NOTE: The stacktrace above does not use a central ilcsoft installation, but we get a segmentation violation also if we use the v02-02-02 release (even if we do not get a stacktrace with that).

ryonamin commented 3 years ago

@tmadlener Could you let us know what sample to be used to reproduce the problem? It would be helpful to identify the cause. Thank you in advance.

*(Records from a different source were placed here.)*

-- ==== Sys2Proof/WellFormed.lean ====
section
/-! DEFINITION. Well-formedness of an instruction, and of the ROM file a cartridge is built from. An
operand field takes every value of its width (`30_encoding.md` R103) and its type already has that width;
the opcode argument of the STP and RESERVED constructors is checked here. -/

namespace Sys2Proof

/-- The twelve STP opcodes (`30` R117). -/
def stpOpcodes : List Byte :=
  [0x02#8, 0x12#8, 0x22#8, 0x32#8, 0x42#8, 0x52#8, 0x62#8, 0x72#8, 0x92#8, 0xB2#8, 0xD2#8, 0xF2#8]

/-- The RESERVED opcodes of format IMM (`30` R118). -/
def rsvImmOpcodes : List Byte := [0x6B#8, 0x8B#8, 0xAB#8, 0xCB#8]

/-- The RESERVED opcodes of format ABY (`30` R118). -/
def rsvAbyOpcodes : List Byte := [0x9B#8, 0x9E#8, 0x9F#8, 0xBB#8]

/-- A term of `Instr` is a row of the table: an opcode argument is one of its class (`30` R117, R118).
Every other term is. -/
def Instr.wellFormed : Instr → Bool
  | .stp op => stpOpcodes.contains op
  | .rsvImm op _ => rsvImmOpcodes.contains op
  | .rsvAby op _ => rsvAbyOpcodes.contains op
  | _ => true

/-! ### The ROM file (`61_bus_mapper_dma.md` R450, R451) -/

/-- The file begins with the iNES signature (R450). -/
def romSignatureOk (f : List Byte) : Bool := f.take 4 == [0x4E#8, 0x45#8, 0x53#8, 0x1A#8]

/-- The mapper id of the header is 0 or 2 (R450, R451). -/
def romMapperOk (f : List Byte) : Bool :=
  let low := (f.getD 6 0#8).toNat / 16
  let high := (f.getD 7 0#8).toNat / 16
  high * 16 + low == 0 || high * 16 + low == 2

/-- At least one program bank (a precondition of R450). -/
def romProgramOk (f : List Byte) : Bool := decide (1 ≤ (f.getD 4 0#8).toNat)

/-- The file is as long as its header claims (a precondition of R450). -/
def romLengthOk (f : List Byte) : Bool :=
  decide (16 + (if (f.getD 6 0#8).getLsbD 2 then 512 else 0) + (f.getD 4 0#8).toNat * 16384
    + (f.getD 5 0#8).toNat * 8192 ≤ f.length)

/-- A ROM file that `LoadCartridge` builds a cartridge from (R450, R451). -/
def romWellFormed (f : List Byte) : Bool :=
  romSignatureOk f && romMapperOk f && romProgramOk f && romLengthOk f

end Sys2Proof
end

tmadlener commented 3 years ago

Apologies for the delay. I have put an input DST file onto my public afs directory:

/afs/desy.de/user/m/madlener/public/LCFIPlus/ddsim_out_53520300_15_DST.slcio

This fails for us with the MarlinStdRecoMiniDST.xml workflow from the master branch of ILDConfig. Note, however, that this workflow currently crashes earlier if the changes from iLCSoft/MarlinReco#94 are not applied. It is possible to run a slightly adapted workflow to "circumvent" the earlier problems, by only leaving the InitDD4hep and the first LCFIPlus processors in the execute section (JC2FT and EF2). In this case also the input collection for the JC2FT processor has to be changed to PandoraPFOs (see diff below).

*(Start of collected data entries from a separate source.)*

-- ==== Sys2Proof/Decode.lean ====
section
/-! DEFINITION. The decoder, total on any bytes; after it the encoder; both from the opcode table of
`30_encoding.md` R110 and the formats of R101. Decode is a lookup by the opcode byte and nothing else
(R102, R104). -/

namespace Sys2Proof

/-! ### Byte order (`20_memory.md` R72) -/

/-- The low byte of a 16-bit value. -/
def loByte (w : Addr) : Byte := w.extractLsb' 0 8

/-- The high byte of a 16-bit value; `page(a)` of `00_scope.md` 6.1. -/
def hiByte (w : Addr) : Byte := w.extractLsb' 8 8

/-- `{hi, lo}`. -/
def wordOf (hi lo : Byte) : Addr := hi ++ lo

/-! ### The opcode table, one row of the 16 × 16 matrix of R110 at a time

An entry takes the two bytes after the opcode and uses as many as its format has. -/

/-- Opcodes 0x00 to 0x0F. -/
def opRow0 : List (Byte → Byte → Instr) :=
  [fun _ _ => .brk,
   fun b _ => .oraIzx b,
   fun _ _ => .stp 0x02#8,
   fun b _ => .sloIzx b,
   fun b _ => .nop04 b,
   fun b _ => .oraZp0 b,
   fun b _ => .aslZp0 b,
   fun b _ => .sloZp0 b,
   fun _ _ => .php,
   fun b _ => .oraImm b,
   fun _ _ => .aslAcc,
   fun b _ => .anc0B b,
   fun b c => .nop0C (wordOf c b),
   fun b c => .oraAbs (wordOf c b),
   fun b c => .aslAbs (wordOf c b),
   fun b c => .sloAbs (wordOf c b)]

/-- Opcodes 0x10 to 0x1F. -/
def opRow1 : List (Byte → Byte → Instr) :=
  [fun b _ => .bpl b,
   fun b _ => .oraIzy b,
   fun _ _ => .stp 0x12#8,
   fun b _ => .sloIzy b,
   fun b _ => .nop14 b,
   fun b _ => .oraZpx b,
   fun b _ => .aslZpx b,
   fun b _ => .sloZpx b,
   fun _ _ => .clc,
   fun b c => .oraAby (wordOf c b),
   fun _ _ => .nop1A,
   fun b c => .sloAby (wordOf c b),
   fun b c => .nop1C (wordOf c b),
   fun b c => .oraAbx (wordOf c b),
   fun b c => .aslAbx (wordOf c b),
   fun b c => .sloAbx (wordOf c b)]

/-- Opcodes 0x20 to 0x2F. -/
def opRow2 : List (Byte → Byte → Instr) :=
  [fun b c => .jsrAbs (wordOf c b),
   fun b _ => .andIzx b,
   fun _ _ => .stp 0x22#8,
   fun b _ => .rlaIzx b,
   fun b _ => .bitZp0 b,
   fun b _ => .andZp0 b,
   fun b _ => .rolZp0 b,
   fun b _ => .rlaZp0 b,
   fun _ _ => .plp,
   fun b _ => .andImm b,
   fun _ _ => .rolAcc,
   fun b _ => .anc2B b,
   fun b c => .bitAbs (wordOf c b),
   fun b c => .andAbs (wordOf c b),
   fun b c => .rolAbs (wordOf c b),
   fun b c => .rlaAbs (wordOf c b)]

/-- Opcodes 0x30 to 0x3F. -/
def opRow3 : List (Byte → Byte → Instr) :=
  [fun b _ => .bmi b,
   fun b _ => .andIzy b,
   fun _ _ => .stp 0x32#8,
   fun b _ => .rlaIzy b,
   fun b _ => .nop34 b,
   fun b _ => .andZpx b,
   fun b _ => .rolZpx b,
   fun b _ => .rlaZpx b,
   fun _ _ => .sec,
   fun b c => .andAby (wordOf c b),
   fun _ _ => .nop3A,
   fun b c => .rlaAby (wordOf c b),
   fun b c => .nop3C (wordOf c b),
   fun b c => .andAbx (wordOf c b),
   fun b c => .rolAbx (wordOf c b),
   fun b c => .rlaAbx (wordOf c b)]

/-- Opcodes 0x40 to 0x4F. -/
def opRow4 : List (Byte → Byte → Instr) :=
  [fun _ _ => .rti,
   fun b _ => .eorIzx b,
   fun _ _ => .stp 0x42#8,
   fun b _ => .sreIzx b,
   fun b _ => .nop44 b,
   fun b _ => .eorZp0 b,
   fun b _ => .lsrZp0 b,
   fun b _ => .sreZp0 b,
   fun _ _ => .pha,
   fun b _ => .eorImm b,
   fun _ _ => .lsrAcc,
   fun b _ => .alrImm b,
   fun b c => .jmpAbs (wordOf c b),
   fun b c => .eorAbs (wordOf c b),
   fun b c => .lsrAbs (wordOf c b),
   fun b c => .sreAbs (wordOf c b)]

/-- Opcodes 0x50 to 0x5F. -/
def opRow5 : List (Byte → Byte → Instr) :=
  [fun b _ => .bvc b,
   fun b _ => .eorIzy b,
   fun _ _ => .stp 0x52#8,
   fun b _ => .sreIzy b,
   fun b _ => .nop54 b,
   fun b _ => .eorZpx b,
   fun b _ => .lsrZpx b,
   fun b _ => .sreZpx b,
   fun _ _ => .cli,
   fun b c => .eorAby (wordOf c b),
   fun _ _ => .nop5A,
   fun b c => .sreAby (wordOf c b),
   fun b c => .nop5C (wordOf c b),
   fun b c => .eorAbx (wordOf c b),
   fun b c => .lsrAbx (wordOf c b),
   fun b c => .sreAbx (wordOf c b)]

/-- Opcodes 0x60 to 0x6F. -/
def opRow6 : List (Byte → Byte → Instr) :=
  [fun _ _ => .rts,
   fun b _ => .adcIzx b,
   fun _ _ => .stp 0x62#8,
   fun b _ => .rraIzx b,
   fun b _ => .nop64 b,
   fun b _ => .adcZp0 b,
   fun b _ => .rorZp0 b,
   fun b _ => .rraZp0 b,
   fun _ _ => .pla,
   fun b _ => .adcImm b,
   fun _ _ => .rorAcc,
   fun b _ => .rsvImm 0x6B#8 b,
   fun b c => .jmpInd (wordOf c b),
   fun b c => .adcAbs (wordOf c b),
   fun b c => .rorAbs (wordOf c b),
   fun b c => .rraAbs (wordOf c b)]

/-- Opcodes 0x70 to 0x7F. -/
def opRow7 : List (Byte → Byte → Instr) :=
  [fun b _ => .bvs b,
   fun b _ => .adcIzy b,
   fun _ _ => .stp 0x72#8,
   fun b _ => .rraIzy b,
   fun b _ => .nop74 b,
   fun b _ => .adcZpx b,
   fun b _ => .rorZpx b,
   fun b _ => .rraZpx b,
   fun _ _ => .sei,
   fun b c => .adcAby (wordOf c b),
   fun _ _ => .nop7A,
   fun b c => .rraAby (wordOf c b),
   fun b c => .nop7C (wordOf c b),
   fun b c => .adcAbx (wordOf c b),
   fun b c => .rorAbx (wordOf c b),
   fun b c => .rraAbx (wordOf c b)]

/-- Opcodes 0x80 to 0x8F. -/
def opRow8 : List (Byte → Byte → Instr) :=
  [fun b _ => .nop80 b,
   fun b _ => .staIzx b,
   fun b _ => .nop82 b,
   fun b _ => .saxIzx b,
   fun b _ => .styZp0 b,
   fun b _ => .staZp0 b,
   fun b _ => .stxZp0 b,
   fun b _ => .saxZp0 b,
   fun _ _ => .dey,
   fun b _ => .nop89 b,
   fun _ _ => .txa,
   fun b _ => .rsvImm 0x8B#8 b,
   fun b c => .styAbs (wordOf c b),
   fun b c => .staAbs (wordOf c b),
   fun b c => .stxAbs (wordOf c b),
   fun b c => .saxAbs (wordOf c b)]

/-- Opcodes 0x90 to 0x9F. -/
def opRow9 : List (Byte → Byte → Instr) :=
  [fun b _ => .bcc b,
   fun b _ => .staIzy b,
   fun _ _ => .stp 0x92#8,
   fun b _ => .rsvIzy b,
   fun b _ => .styZpx b,
   fun b _ => .staZpx b,
   fun b _ => .stxZpy b,
   fun b _ => .saxZpy b,
   fun _ _ => .tya,
   fun b c => .staAby (wordOf c b),
   fun _ _ => .txs,
   fun b c => .rsvAby 0x9B#8 (wordOf c b),
   fun b c => .rsvAbx (wordOf c b),
   fun b c => .staAbx (wordOf c b),
   fun b c => .rsvAby 0x9E#8 (wordOf c b),
   fun b c => .rsvAby 0x9F#8 (wordOf c b)]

Let me know if there are any problems in accessing the files or with this brief description of how to reproduce the problem.

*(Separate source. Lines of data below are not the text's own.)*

-- ==== Sys2Proof/Machine/Memory.lean ====
section
/-! DEFINITION. Reading and writing one memory, and its canonical form. Every memory of the machine
(RAM, program and pattern memory, nametables, palette, OAM, each row of the frame buffer) is one of
these lists. -/

namespace Sys2Proof.Machine

/-- What an unlisted address reads as: the power-on contents, which the spec leaves OPEN (`91` N50,
`93` U4). DESIGN CHOICE, unsafe: 0 (log 1). -/
def Memory.unlisted : Byte := 0#8

/-- The byte at a key. -/
def Memory.read : Memory → Nat → Byte
  | [], _ => Memory.unlisted
  | (k, w) :: r, i => if k = i then w else Memory.read r i

/-- The list that holds one byte: empty for the byte an unlisted address reads as. -/
def Memory.cell (i : Nat) (v : Byte) : Memory := if v = Memory.unlisted then [] else [(i, v)]

/-- Writing a byte. The canonical form is kept: the new entry goes to its place in the order, an older
one goes away, and the byte an unlisted address reads as is not listed. -/
def Memory.write : Memory → Nat → Byte → Memory
  | [], i, v => Memory.cell i v
  | (k, w) :: r, i, v =>
    if k < i then (k, w) :: Memory.write r i v
    else Memory.cell i v ++ ((k, w) :: r).filter (fun c => decide (c.1 ≠ i))

/-- The canonical form: addresses strictly rising, no entry equal to what an unlisted address reads
as. -/
abbrev Memory.wf (m : Memory) : Prop :=
  m.Pairwise (fun c d => c.1 < d.1) ∧ ∀ c ∈ m, c.2 ≠ Memory.unlisted

/-- Every listed address lies below the memory's size. -/
abbrev Memory.within (n : Nat) (m : Memory) : Prop := ∀ c ∈ m, c.1 < n

/-- The memory that holds a sequence of bytes from a start address on. -/
def Memory.ofBytesFrom : Nat → List Byte → Memory
  | _, [] => []
  | i, v :: r => Memory.cell i v ++ Memory.ofBytesFrom (i + 1) r

/-- The memory that holds a sequence of bytes from address 0 on. -/
def Memory.ofBytes (bs : List Byte) : Memory := Memory.ofBytesFrom 0 bs

end Sys2Proof.Machine
end

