-- ==== Sys2Proof/Machine/Operands.lean ====
section
/-! DEFINITION. The addressing-mode resolvers, and the shapes of an instruction: reading, storing,
read-modify-write, accumulator, implied, branch (`40_execution_and_addressing.md` R130 to R155). An
instruction runs on the state after its bytes were fetched: `PC` is at the following instruction. -/

namespace Sys2Proof.Machine

/-- What a resolver returns: the effective address, "addressing added a cycle", and the machine after the
resolver's own reads (`40` R130 step 3). -/
structure Ea where
  addr : Addr
  af   : Bool
  st   : State
  deriving DecidableEq, Repr

/-- ZP0 (`40` R143). -/
def eaZp0 (zp : Byte) (s : State) : Ea := { addr := zp.setWidth 16, af := false, st := s }

/-- ZPX: wraps within page zero (`40` R144). -/
def eaZpx (zp : Byte) (s : State) : Ea := { addr := (zp + s.x).setWidth 16, af := false, st := s }

/-- ZPY: wraps within page zero (`40` R145). -/
def eaZpy (zp : Byte) (s : State) : Ea := { addr := (zp + s.y).setWidth 16, af := false, st := s }

/-- ABS (`40` R147). -/
def eaAbs (w : Addr) (s : State) : Ea := { addr := w, af := false, st := s }

/-- An address indexed by a register, and whether its high byte changed (`40` R148, R149, R152). -/
def indexed (w : Addr) (r : Byte) (s : State) : Ea :=
  { addr := w + r.setWidth 16, af := hiByte (w + r.setWidth 16) != hiByte w, st := s }

/-- ABX (`40` R148). -/
def eaAbx (w : Addr) (s : State) : Ea := indexed w s.x s

/-- ABY (`40` R149). -/
def eaAby (w : Addr) (s : State) : Ea := indexed w s.y s

/-- The address of an indirect pointer's high byte: in the pointer's own page, always (`40` R150). -/
def pointerHigh (ptr : Addr) : Addr := wordOf (hiByte ptr) (loByte ptr + 1)

/-- IND (`40` R150). -/
def eaInd (ptr : Addr) (s : State) : Ea :=
  let (lo, s1) := memRead s ptr
  let (hi, s2) := memRead s1 (pointerHigh ptr)
  { addr := wordOf hi lo, af := false, st := s2 }

/-- The two bytes of a pointer in page zero, which wraps (`40` R151, R152). -/
def zeroPagePointer (t : Byte) (s : State) : Addr × State :=
  let (lo, s1) := memRead s (t.setWidth 16)
  let (hi, s2) := memRead s1 ((t + 1).setWidth 16)
  (wordOf hi lo, s2)

/-- IZX (`40` R151). -/
def eaIzx (zp : Byte) (s : State) : Ea :=
  let (w, s1) := zeroPagePointer (zp + s.x) s
  { addr := w, af := false, st := s1 }

/-- IZY (`40` R152). -/
def eaIzy (zp : Byte) (s : State) : Ea :=
  let (w, s1) := zeroPagePointer zp s
  indexed w s1.y s1

/-! ### The end of an instruction -/

/-- Steps 5 and 6 of `clock()`: the cycle sum, in which the two extra-cycle flags are combined by AND,
and the always-set flag (`40` R130, R133, R134). -/
def finish (base : Nat) (af xf : Bool) (bp : Nat) (s : State) : Out :=
  .next ((s.setCycles (base + (af && xf).toNat + bp)).setFlagTo .u true)

/-! ### Shapes -/

/-- An instruction without an operand in memory. -/
def impOp (base : Nat) (body : State → State) (s : State) : Out := finish base false false 0 (body s)

/-- A reading instruction in IMM format: its operand is the byte fetched with it (`40` R142, log 12). -/
def immOp (base : Nat) (body : Byte → State → State) (imm : Byte) (s : State) : Out :=
  finish base false false 0 (body imm s)

/-- A reading instruction: one `MemRead(ea)` (`40` R153). -/
def readOp (base : Nat) (xf : Bool) (body : Byte → State → State) (e : Ea) : Out :=
  let (m, s1) := memRead e.st e.addr
  finish base e.af xf 0 (body m s1)

/-- A storing instruction: one `MemWrite(ea)` and no read (`40` R153). -/
def storeOp (base : Nat) (value : State → Byte) (e : Ea) : Out :=
  finish base e.af false 0 (memWrite e.st e.addr (value e.st))

/-- A read-modify-write instruction: one `MemRead(ea)`, then one `MemWrite(ea)` (`40` R153). `result`
gives the byte written from the byte read and the old carry; `after` does the rest of the body. -/
def rmwOp (base : Nat) (result : Byte → Bool → Byte) (after : Byte → Byte → State → State) (e : Ea) :
    Out :=
  let (m, s1) := memRead e.st e.addr
  let v := result m (s1.flag .c)
  finish base e.af false 0 (after m v (memWrite s1 e.addr v))

/-- A shift of the accumulator (`43` R244). -/
def accOp (base : Nat) (result : Byte → Bool → Byte) (after : Byte → Byte → State → State)
    (s : State) : Out :=
  let v := result s.a (s.flag .c)
  finish base false false 0 ((after s.a v s).setA v)

/-- A no-op that resolves its address and reads nothing at it; `xf` is 1 (`46` R330). -/
def nopOp (base : Nat) (e : Ea) : Out := finish base e.af true 0 e.st

/-- `BranchIf(cond)` (`44` R260); `rel` is the operand byte of the REL format, sign-extended (`40`
R146). -/
def branchOp (cond : Bool) (rel : Byte) (s : State) : Out :=
  let target : Addr := s.pc + rel.signExtend 16
  if cond then
    finish 2 false false (if hiByte target ≠ hiByte s.pc then 2 else 1) (s.setPc target)
  else finish 2 false false 0 s

/-- `raise Jam`: the CPU is stuck; steps 5 and 6 of `clock()` are not reached (`40` R132;
`46` R332, R333; `93` U1, log 5). -/
def jamOp (s : State) : Out := .next (s.setJammed true)

end Sys2Proof.Machine
end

diff --git a/StandardConfig/production/MarlinStdRecoMiniDST.xml b/StandardConfig/production/MarlinStdRecoMiniDST.xml
index a5098f2..32fc8c9 100644
--- a/StandardConfig/production/MarlinStdRecoMiniDST.xml
+++ b/StandardConfig/production/MarlinStdRecoMiniDST.xml
@@ -4,23 +4,23 @@
   <processor name="InitDD4hep"/>
   <!--processor name="FastJetOverlay"/>
   <processor name="ExpandJet"/-->
-  <processor name="Thrust"/>
+  <!--processor name="Thrust"/>
   <processor name="Sphere"/>
   <processor name="Fox"/>
   <processor name="IsolatedMuonTagging"/>
   <processor name="IsolatedElectronTagging"/>
   <processor name="IsolatedTauTagging"/>
-  <processor name="IsolatedPhotonTagging"/>
+  <processor name="IsolatedPhotonTagging"/-->
   <processor name="JC2FT"/>
   <processor name="EF2"/>
-  <processor name="JC3FT"/>
+  <!--processor name="JC3FT"/>
   <processor name="EF3"/>
   <processor name="JC4FT"/>
   <processor name="EF4"/>
   <processor name="JC5FT"/>
   <processor name="EF5"/>
   <processor name="JC6FT"/>
-  <processor name="EF6"/>
+  <processor name="EF6"/-->
   <if condition="${RundEdxCorrections}">
     <processor name="ComputeCorrectAngulardEdX"/>
     <processor name="LikelihoodPID"/>
@@ -255,7 +255,7 @@
   <parameter name="Algorithms" type="stringVec"> JetClustering JetVertexRefiner FlavorTag ReadMVA</parameter>

   <!-- general parameters -->
-  <parameter name="PFOCollection" type="string" value="PFOsminusphoton" /> <!-- input PFO collection -->
+  <parameter name="PFOCollection" type="string" value="PandoraPFOs" /> <!-- input PFO collection -->
   <parameter name="UseMCP" type="int" value="0" /> <!-- MC info not used -->
   <parameter name="MCPCollection" type="string" value="" /> <!-- not used -->
   <parameter name="MCPFORelation" type="string" value="" /> <!-- not used -->
ryonamin commented 3 years ago

@tmadlener Thank you for your input. I was able to reproduce the problem. I found that LCFIPlus tried to access the null pointer for primary vertex when no primary vertex was found. So I have made a pull request to make a "practical" or "virtual" vertex that is defined as (0.,0.,0.) with error (0.,0., beam spot size in z) in such special cases.